Good And Bad Reasons For Believing (Dawkins letter to his daughter) - twampss
http://members.fortunecity.com/templarser/dawkins2.html

======
kls
_People who believe even slightly different things from each other go to war
over their disagreements._

This is flawed reasoning, while men go to war over religion, they go to war
over an assortment of dogma. If religion where eliminated tomorrow, a new
dogma would take it's place and the killing started all over again.

I know it is flawed because I was guilty of it. I despised religion for war,
but after deep reflection I realized that what I truly despised was human
nature. This is hard for an atheist to admit because all their faith is put
into humanity. To place the flaw at humanities feet is to admit faith in a
flawed pillar.

Blaming religion for war and death is akin to blaming cars (with drunk drivers
in them) for death. They are merely a vessel for the actions of humans. How
humans use them is a reflection of that humans nature and without religion
they would find another outlet for those desires. By blaming religion one is
giving credit to the concept of god, for the atrocities instead of just seeing
it as a bunch of dumb ass upright primates doing what humans do.

Anything else is holding out false hope that we are more virtuous than that.
It is a common falsely held belief by the more intelligent of our species, due
to the fact that we reason from our own perspective, those of us with higher
reasoning like to hold out hope that the less intelligent will come around,
when the reality is their are portions of our species that are only slightly
less primal than apes. In some ways more.

The more intelligent project their understanding and their capacities onto the
less and are always disappointed when they lack the capacity. This usually
turns to blaming some dogma rather than blaming humanity.

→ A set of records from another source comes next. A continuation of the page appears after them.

-- ==== Sys2Proof/Machine/Core.lean ====
section
/-! DEFINITION. The machine as the host reads it. -/

/-- The state type, the stops, the step and the state after reset. -/
def Sys2Proof.core : Host.Core :=
  { State := Sys2Proof.Machine.State
    Fault := Sys2Proof.Machine.Fault
    Refusal := Sys2Proof.Machine.Refusal
    step := Sys2Proof.Machine.step
    reset := Sys2Proof.Machine.State.reset }
end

I am constantly amazed when I watch the news at the primal nature of much of
our fellow humanity, holding out hope of an mass awakening of that portion of
humanity is fanciful at best. They lack the capacity to understand the nature
of their primal ways. But to blame religion for that nature is to a cop-out at
best and delusional.

------
smokestack
Seems off-topic for HN

------
hc
the funny thing is, this doesn't sound more or less patronizing than anything
else that comes out of richard dawkins